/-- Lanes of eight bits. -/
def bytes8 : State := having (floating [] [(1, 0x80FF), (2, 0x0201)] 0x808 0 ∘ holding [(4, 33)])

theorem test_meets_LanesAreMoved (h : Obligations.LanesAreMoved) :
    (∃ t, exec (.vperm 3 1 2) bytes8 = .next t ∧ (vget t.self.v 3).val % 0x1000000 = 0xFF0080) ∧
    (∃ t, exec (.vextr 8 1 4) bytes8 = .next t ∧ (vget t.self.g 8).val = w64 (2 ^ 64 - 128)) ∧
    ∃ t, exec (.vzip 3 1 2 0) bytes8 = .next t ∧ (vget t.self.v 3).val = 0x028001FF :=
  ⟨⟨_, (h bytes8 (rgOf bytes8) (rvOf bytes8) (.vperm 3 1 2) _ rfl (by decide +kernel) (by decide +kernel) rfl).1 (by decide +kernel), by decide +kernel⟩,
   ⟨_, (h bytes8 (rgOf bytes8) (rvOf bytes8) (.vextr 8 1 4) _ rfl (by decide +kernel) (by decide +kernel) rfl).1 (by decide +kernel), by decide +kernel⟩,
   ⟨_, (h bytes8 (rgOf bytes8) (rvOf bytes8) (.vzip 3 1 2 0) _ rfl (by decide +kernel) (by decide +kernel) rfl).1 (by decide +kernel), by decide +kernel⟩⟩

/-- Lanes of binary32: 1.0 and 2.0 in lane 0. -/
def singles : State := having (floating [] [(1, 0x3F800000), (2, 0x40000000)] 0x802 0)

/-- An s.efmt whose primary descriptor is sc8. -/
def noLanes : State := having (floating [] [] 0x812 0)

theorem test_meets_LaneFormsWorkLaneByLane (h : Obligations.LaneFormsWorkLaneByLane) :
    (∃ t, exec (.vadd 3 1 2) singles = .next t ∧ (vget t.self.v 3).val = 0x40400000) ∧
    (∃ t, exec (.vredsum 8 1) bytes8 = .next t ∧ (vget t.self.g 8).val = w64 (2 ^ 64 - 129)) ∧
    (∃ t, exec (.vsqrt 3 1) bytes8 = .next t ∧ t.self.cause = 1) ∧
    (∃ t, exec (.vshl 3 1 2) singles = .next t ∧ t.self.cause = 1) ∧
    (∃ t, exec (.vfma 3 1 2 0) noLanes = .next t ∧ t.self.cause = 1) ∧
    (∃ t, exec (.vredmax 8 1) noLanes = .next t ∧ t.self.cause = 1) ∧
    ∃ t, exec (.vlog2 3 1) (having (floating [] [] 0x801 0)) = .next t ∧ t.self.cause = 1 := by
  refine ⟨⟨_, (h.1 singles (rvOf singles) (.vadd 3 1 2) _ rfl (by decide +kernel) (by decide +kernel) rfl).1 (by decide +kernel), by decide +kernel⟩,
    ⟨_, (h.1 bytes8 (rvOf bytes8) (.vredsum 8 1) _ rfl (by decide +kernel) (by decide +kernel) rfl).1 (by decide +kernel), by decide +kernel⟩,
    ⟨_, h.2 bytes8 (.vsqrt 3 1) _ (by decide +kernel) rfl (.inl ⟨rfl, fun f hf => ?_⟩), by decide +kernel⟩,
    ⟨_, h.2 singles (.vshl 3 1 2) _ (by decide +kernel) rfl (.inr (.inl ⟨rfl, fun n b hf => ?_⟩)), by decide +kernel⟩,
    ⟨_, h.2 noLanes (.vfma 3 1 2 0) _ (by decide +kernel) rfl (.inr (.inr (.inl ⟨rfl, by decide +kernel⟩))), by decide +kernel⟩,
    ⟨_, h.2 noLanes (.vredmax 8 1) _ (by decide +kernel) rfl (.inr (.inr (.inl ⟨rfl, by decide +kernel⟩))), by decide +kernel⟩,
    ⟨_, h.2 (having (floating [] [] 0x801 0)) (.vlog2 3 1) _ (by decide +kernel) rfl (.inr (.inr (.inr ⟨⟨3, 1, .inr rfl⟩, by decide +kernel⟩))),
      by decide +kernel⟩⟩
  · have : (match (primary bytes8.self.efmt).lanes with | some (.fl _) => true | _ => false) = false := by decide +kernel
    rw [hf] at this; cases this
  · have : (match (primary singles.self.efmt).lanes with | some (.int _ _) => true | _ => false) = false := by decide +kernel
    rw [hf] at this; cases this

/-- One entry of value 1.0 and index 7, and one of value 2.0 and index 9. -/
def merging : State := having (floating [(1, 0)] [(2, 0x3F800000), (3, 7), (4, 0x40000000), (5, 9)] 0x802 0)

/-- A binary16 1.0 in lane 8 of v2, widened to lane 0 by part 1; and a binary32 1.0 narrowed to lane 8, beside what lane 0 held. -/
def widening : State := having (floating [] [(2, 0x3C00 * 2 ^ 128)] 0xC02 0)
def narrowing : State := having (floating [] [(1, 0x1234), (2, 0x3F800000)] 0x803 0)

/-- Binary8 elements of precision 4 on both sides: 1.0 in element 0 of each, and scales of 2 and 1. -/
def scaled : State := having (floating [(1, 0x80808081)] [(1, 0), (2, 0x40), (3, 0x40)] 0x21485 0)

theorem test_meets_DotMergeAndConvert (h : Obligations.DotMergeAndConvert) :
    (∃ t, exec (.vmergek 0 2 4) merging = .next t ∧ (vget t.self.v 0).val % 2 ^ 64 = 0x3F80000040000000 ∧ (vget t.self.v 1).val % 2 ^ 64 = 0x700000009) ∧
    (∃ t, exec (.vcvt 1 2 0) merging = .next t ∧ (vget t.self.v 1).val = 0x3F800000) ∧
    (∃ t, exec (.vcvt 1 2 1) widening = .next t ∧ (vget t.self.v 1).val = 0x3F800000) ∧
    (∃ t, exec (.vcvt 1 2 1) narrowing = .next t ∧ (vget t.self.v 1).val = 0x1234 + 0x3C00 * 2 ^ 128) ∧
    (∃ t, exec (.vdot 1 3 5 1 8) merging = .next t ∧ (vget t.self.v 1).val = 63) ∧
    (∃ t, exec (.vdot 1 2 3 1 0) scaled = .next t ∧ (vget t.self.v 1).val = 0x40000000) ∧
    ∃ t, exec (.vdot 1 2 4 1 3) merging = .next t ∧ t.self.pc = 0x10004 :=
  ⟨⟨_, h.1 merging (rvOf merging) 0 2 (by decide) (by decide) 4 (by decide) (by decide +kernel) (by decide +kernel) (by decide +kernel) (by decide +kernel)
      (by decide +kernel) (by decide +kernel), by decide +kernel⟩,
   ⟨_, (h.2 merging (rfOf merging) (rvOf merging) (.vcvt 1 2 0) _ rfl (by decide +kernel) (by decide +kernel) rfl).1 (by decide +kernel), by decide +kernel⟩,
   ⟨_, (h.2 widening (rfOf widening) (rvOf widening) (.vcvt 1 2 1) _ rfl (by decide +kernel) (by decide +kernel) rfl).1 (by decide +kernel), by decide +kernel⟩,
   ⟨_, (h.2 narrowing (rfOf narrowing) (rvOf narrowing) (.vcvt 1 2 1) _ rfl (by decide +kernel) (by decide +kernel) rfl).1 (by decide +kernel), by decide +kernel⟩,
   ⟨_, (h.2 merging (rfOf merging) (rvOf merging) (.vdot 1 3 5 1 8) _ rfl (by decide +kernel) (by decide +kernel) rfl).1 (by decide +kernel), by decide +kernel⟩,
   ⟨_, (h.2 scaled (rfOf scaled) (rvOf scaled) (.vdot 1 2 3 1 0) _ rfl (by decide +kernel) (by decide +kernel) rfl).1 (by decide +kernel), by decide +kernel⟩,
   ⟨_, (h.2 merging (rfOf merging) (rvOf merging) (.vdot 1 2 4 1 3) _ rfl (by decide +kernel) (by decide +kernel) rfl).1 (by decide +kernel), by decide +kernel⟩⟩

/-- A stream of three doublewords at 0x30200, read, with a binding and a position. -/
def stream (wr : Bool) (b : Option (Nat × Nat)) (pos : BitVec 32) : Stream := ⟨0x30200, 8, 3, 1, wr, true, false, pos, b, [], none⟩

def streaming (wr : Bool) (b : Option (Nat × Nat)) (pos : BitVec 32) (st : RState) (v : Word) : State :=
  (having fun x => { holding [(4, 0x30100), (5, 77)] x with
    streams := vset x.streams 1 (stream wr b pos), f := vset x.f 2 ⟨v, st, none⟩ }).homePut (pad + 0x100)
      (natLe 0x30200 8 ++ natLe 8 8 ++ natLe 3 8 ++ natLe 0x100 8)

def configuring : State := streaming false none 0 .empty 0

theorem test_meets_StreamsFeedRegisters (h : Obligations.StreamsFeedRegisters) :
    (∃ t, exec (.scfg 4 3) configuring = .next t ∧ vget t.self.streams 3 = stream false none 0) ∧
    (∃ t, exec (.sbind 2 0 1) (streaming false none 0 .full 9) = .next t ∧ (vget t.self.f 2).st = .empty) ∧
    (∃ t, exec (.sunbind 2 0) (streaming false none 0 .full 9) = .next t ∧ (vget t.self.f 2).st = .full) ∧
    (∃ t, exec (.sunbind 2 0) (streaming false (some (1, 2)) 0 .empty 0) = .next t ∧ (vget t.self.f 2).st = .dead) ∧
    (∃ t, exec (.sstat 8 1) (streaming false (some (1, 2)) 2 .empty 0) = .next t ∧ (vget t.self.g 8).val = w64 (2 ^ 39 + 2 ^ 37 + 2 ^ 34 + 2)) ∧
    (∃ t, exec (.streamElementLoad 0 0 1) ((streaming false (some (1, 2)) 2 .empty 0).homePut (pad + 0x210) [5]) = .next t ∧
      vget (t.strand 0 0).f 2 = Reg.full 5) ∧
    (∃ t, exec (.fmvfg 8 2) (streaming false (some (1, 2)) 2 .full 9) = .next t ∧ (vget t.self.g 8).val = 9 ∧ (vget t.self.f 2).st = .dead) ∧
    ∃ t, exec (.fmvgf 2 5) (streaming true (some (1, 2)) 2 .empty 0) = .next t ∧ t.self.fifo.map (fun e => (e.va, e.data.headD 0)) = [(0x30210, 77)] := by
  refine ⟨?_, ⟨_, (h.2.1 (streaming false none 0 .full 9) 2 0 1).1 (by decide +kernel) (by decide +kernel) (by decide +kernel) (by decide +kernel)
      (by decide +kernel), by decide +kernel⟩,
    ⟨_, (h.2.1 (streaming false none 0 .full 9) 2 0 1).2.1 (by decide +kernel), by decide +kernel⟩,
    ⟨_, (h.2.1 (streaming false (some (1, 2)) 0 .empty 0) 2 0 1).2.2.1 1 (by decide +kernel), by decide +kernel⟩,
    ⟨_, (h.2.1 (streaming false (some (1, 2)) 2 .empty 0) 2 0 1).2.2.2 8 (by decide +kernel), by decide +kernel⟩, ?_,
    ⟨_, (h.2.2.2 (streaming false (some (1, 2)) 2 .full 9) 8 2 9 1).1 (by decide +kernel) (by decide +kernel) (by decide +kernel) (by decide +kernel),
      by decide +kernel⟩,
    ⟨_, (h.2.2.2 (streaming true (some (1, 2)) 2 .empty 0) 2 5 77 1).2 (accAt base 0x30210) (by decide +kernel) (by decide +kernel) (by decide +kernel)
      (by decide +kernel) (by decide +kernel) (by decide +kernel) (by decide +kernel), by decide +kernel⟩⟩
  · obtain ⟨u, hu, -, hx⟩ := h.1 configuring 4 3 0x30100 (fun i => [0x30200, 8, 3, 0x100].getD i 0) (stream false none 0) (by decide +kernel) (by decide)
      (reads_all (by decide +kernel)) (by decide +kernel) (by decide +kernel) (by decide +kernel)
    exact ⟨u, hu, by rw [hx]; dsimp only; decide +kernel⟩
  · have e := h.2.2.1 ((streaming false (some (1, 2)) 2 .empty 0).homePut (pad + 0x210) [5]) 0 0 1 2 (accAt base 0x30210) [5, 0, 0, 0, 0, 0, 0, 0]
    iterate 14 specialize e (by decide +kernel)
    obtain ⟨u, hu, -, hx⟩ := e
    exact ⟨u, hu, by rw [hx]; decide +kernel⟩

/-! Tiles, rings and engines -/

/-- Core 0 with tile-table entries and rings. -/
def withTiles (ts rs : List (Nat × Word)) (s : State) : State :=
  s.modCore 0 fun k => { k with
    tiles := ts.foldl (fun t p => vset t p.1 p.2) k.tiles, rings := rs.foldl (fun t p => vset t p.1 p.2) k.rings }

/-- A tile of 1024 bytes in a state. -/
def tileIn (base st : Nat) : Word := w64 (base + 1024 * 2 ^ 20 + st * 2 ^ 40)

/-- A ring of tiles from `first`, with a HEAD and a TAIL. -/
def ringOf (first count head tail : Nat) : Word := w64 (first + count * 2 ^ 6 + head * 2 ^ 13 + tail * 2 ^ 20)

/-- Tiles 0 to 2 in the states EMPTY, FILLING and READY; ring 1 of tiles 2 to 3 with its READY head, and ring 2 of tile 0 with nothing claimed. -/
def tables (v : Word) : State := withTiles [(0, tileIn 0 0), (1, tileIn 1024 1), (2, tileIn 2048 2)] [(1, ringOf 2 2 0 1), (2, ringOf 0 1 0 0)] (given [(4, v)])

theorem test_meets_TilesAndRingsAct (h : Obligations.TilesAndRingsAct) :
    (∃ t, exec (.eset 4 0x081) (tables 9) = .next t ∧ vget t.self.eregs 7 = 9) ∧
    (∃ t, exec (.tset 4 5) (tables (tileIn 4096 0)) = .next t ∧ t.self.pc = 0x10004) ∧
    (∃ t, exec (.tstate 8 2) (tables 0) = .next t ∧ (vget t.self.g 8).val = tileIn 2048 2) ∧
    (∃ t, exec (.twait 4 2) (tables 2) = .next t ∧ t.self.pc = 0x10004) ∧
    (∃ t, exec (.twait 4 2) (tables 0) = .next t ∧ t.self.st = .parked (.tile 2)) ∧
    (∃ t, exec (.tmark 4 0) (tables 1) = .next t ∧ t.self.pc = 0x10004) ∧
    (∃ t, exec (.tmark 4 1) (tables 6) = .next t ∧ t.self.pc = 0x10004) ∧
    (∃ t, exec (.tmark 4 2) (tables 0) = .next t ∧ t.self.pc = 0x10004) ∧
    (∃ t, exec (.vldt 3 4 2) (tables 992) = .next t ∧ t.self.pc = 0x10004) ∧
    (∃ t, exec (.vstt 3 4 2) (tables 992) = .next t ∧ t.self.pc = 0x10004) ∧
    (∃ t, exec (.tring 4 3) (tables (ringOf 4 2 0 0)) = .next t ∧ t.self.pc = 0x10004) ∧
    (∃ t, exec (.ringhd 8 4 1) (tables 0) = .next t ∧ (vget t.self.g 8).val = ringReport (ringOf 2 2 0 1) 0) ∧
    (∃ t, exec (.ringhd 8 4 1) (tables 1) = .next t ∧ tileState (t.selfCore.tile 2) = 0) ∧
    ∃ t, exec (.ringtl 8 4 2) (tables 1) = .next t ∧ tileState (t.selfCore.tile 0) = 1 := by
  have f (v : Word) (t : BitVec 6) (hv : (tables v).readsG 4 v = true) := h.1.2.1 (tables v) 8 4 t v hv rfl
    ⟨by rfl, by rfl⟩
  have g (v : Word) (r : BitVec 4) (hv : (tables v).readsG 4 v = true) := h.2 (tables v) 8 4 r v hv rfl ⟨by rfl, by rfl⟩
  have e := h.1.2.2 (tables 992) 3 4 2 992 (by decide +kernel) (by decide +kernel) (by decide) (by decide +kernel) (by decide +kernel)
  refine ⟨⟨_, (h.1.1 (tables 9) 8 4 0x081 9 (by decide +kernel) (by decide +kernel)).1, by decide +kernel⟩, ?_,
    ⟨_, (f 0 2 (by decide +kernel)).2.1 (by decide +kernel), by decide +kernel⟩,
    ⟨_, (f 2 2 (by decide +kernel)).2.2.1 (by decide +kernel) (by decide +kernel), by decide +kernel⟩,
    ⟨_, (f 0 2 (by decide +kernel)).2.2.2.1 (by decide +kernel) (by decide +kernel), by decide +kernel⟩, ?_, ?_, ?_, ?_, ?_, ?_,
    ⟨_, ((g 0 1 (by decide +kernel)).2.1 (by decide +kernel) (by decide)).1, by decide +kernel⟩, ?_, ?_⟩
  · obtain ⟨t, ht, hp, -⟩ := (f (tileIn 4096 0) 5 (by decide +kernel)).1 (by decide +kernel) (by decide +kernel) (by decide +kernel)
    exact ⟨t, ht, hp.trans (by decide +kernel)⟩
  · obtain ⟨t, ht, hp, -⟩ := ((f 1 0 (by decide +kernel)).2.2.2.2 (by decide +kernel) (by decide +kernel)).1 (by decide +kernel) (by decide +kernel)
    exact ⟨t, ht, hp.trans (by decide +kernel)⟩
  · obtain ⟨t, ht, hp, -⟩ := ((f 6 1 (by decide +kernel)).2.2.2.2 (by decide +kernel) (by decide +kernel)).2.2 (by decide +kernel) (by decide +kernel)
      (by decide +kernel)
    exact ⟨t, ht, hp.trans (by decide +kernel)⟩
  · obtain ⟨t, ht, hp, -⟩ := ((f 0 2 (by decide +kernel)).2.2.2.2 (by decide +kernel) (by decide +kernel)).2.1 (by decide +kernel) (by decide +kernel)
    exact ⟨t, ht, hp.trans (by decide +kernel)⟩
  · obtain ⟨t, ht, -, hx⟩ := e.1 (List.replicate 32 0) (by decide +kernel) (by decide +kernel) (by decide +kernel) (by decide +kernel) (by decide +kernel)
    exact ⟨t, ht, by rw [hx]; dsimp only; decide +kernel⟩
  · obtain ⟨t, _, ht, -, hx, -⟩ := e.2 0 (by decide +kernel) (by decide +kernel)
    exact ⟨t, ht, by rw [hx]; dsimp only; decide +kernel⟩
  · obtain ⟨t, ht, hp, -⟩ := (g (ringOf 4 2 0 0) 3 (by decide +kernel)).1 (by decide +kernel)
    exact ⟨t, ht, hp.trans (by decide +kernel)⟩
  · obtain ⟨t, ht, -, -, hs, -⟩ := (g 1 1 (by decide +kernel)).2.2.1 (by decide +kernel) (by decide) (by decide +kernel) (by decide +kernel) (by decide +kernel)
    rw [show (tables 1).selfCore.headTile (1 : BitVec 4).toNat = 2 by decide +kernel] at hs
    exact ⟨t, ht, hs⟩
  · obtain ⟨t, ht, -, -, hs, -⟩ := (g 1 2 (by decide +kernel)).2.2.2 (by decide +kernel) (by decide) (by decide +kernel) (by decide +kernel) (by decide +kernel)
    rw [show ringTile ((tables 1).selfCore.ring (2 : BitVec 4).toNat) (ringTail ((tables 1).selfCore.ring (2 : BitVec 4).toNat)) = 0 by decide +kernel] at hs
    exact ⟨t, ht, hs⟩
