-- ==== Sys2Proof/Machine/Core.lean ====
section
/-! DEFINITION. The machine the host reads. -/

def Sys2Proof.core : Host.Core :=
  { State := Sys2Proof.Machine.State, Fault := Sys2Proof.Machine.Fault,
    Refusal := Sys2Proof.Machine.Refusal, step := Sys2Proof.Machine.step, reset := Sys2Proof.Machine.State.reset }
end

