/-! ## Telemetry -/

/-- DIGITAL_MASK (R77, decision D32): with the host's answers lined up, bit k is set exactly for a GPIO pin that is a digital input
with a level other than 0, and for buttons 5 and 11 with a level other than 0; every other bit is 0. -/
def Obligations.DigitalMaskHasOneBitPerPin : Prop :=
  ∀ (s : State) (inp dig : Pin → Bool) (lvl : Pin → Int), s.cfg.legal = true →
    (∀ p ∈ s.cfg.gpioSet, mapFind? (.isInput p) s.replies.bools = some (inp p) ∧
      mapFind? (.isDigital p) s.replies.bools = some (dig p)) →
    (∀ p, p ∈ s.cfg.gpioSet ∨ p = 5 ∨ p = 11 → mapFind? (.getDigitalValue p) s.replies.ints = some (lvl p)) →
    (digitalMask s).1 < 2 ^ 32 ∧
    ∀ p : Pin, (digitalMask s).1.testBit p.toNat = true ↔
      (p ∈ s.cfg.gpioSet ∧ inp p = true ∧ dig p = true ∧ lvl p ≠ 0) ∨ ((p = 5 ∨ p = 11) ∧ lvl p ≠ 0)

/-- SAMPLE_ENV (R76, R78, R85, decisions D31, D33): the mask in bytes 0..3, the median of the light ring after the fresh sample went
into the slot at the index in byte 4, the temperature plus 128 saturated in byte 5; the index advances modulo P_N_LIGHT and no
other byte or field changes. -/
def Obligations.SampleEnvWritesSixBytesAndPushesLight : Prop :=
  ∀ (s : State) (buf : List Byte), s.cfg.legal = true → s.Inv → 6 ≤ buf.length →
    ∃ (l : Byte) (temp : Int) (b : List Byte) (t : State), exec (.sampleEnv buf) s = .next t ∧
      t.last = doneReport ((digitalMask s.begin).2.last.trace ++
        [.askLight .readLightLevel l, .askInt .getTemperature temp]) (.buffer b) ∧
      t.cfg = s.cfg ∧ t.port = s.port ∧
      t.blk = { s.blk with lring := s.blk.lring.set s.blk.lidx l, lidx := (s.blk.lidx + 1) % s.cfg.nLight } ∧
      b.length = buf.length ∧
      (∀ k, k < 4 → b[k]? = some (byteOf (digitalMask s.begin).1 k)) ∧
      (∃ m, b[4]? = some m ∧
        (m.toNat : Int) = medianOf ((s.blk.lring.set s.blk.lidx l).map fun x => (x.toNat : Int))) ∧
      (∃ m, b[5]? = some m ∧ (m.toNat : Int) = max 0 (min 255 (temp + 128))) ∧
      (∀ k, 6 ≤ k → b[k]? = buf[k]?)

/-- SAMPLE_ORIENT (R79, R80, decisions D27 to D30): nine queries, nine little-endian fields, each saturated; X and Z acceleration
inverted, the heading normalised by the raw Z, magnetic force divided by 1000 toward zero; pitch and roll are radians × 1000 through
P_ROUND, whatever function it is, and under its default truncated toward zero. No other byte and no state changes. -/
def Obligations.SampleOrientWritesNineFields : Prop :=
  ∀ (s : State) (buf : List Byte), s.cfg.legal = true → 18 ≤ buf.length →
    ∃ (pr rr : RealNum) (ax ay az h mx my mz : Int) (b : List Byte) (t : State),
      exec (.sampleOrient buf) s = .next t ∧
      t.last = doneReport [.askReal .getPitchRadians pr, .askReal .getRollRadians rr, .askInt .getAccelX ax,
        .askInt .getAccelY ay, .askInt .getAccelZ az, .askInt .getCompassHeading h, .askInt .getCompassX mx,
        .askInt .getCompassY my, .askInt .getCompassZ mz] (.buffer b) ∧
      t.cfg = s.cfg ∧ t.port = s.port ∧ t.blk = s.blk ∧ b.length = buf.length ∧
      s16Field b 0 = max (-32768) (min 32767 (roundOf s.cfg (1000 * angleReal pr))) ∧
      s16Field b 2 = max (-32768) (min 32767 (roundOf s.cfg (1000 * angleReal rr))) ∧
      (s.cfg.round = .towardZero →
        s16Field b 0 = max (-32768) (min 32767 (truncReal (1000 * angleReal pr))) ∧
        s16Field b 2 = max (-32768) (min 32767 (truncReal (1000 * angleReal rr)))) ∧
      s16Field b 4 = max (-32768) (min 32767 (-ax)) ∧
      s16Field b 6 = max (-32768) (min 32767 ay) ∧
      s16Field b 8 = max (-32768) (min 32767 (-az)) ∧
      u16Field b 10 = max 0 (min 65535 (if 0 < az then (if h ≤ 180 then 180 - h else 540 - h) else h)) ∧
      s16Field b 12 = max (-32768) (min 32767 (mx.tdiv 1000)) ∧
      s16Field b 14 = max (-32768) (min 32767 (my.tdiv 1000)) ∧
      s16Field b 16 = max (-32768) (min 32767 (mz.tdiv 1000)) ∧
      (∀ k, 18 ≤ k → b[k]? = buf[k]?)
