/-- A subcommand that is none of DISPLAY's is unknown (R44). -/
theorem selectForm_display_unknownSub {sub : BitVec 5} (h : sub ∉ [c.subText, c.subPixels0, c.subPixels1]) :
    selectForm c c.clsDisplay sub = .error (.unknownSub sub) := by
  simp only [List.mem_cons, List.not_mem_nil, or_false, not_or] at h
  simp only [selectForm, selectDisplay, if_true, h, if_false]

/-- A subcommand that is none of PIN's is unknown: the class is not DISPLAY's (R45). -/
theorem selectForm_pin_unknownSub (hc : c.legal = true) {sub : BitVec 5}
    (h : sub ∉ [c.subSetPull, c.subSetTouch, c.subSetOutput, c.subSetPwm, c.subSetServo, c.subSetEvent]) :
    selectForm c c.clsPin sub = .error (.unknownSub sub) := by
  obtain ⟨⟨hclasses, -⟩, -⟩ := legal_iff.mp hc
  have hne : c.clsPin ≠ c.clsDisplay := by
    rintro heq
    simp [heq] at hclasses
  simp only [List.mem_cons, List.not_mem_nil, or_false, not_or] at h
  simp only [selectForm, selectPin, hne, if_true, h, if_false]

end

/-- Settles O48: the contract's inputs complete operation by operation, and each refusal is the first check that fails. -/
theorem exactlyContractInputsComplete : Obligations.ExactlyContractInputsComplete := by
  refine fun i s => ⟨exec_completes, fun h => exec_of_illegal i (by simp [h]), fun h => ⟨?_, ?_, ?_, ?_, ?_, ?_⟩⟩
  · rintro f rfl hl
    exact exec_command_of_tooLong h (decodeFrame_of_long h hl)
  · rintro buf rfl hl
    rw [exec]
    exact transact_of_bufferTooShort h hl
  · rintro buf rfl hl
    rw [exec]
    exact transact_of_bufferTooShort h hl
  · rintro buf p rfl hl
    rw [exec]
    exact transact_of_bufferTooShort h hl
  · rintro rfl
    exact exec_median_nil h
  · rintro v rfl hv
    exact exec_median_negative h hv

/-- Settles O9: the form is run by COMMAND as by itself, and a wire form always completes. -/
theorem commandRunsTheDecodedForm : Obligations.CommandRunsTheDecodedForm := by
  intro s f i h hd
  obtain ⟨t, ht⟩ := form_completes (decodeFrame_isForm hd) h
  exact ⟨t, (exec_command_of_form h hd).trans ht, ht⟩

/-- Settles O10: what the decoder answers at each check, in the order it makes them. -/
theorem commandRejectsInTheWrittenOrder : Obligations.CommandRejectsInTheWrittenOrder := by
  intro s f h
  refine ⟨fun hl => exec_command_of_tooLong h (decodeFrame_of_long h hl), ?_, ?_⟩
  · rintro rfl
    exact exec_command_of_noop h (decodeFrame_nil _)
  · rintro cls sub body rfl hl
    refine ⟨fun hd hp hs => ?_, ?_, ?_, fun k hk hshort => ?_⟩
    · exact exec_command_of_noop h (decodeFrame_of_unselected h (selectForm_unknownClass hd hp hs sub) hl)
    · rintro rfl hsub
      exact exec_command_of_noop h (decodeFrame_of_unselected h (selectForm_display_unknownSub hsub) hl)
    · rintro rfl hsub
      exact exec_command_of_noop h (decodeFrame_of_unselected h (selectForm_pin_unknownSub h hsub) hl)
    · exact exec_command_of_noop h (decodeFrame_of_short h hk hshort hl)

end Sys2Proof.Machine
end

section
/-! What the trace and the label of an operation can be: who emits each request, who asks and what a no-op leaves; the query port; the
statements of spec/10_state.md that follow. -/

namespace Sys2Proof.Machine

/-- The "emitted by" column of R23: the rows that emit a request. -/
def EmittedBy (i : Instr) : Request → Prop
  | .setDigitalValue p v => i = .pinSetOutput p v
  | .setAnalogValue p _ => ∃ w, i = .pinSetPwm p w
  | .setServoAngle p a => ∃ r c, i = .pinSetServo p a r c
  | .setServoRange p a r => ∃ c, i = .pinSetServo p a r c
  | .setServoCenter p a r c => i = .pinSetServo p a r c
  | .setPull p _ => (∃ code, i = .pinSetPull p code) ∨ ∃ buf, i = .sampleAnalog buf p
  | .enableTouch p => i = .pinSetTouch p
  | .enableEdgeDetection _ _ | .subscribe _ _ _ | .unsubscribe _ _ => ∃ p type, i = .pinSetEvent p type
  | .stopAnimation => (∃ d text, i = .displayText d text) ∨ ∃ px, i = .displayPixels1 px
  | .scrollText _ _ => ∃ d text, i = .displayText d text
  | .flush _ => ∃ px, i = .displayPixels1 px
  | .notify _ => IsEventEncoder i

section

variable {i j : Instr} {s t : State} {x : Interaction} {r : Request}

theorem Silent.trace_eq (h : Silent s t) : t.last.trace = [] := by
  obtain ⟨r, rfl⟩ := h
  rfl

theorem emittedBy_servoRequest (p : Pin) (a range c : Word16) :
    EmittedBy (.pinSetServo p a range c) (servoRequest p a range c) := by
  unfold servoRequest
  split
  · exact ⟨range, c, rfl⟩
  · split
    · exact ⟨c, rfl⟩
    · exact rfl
------------------------------------------------------------------------
**WHAT TO PRODUCE:**
Lines with the word "vfma": report how many there are in the entries, as a bare number.

**SOLUTION TO THE EXERCISE:**
2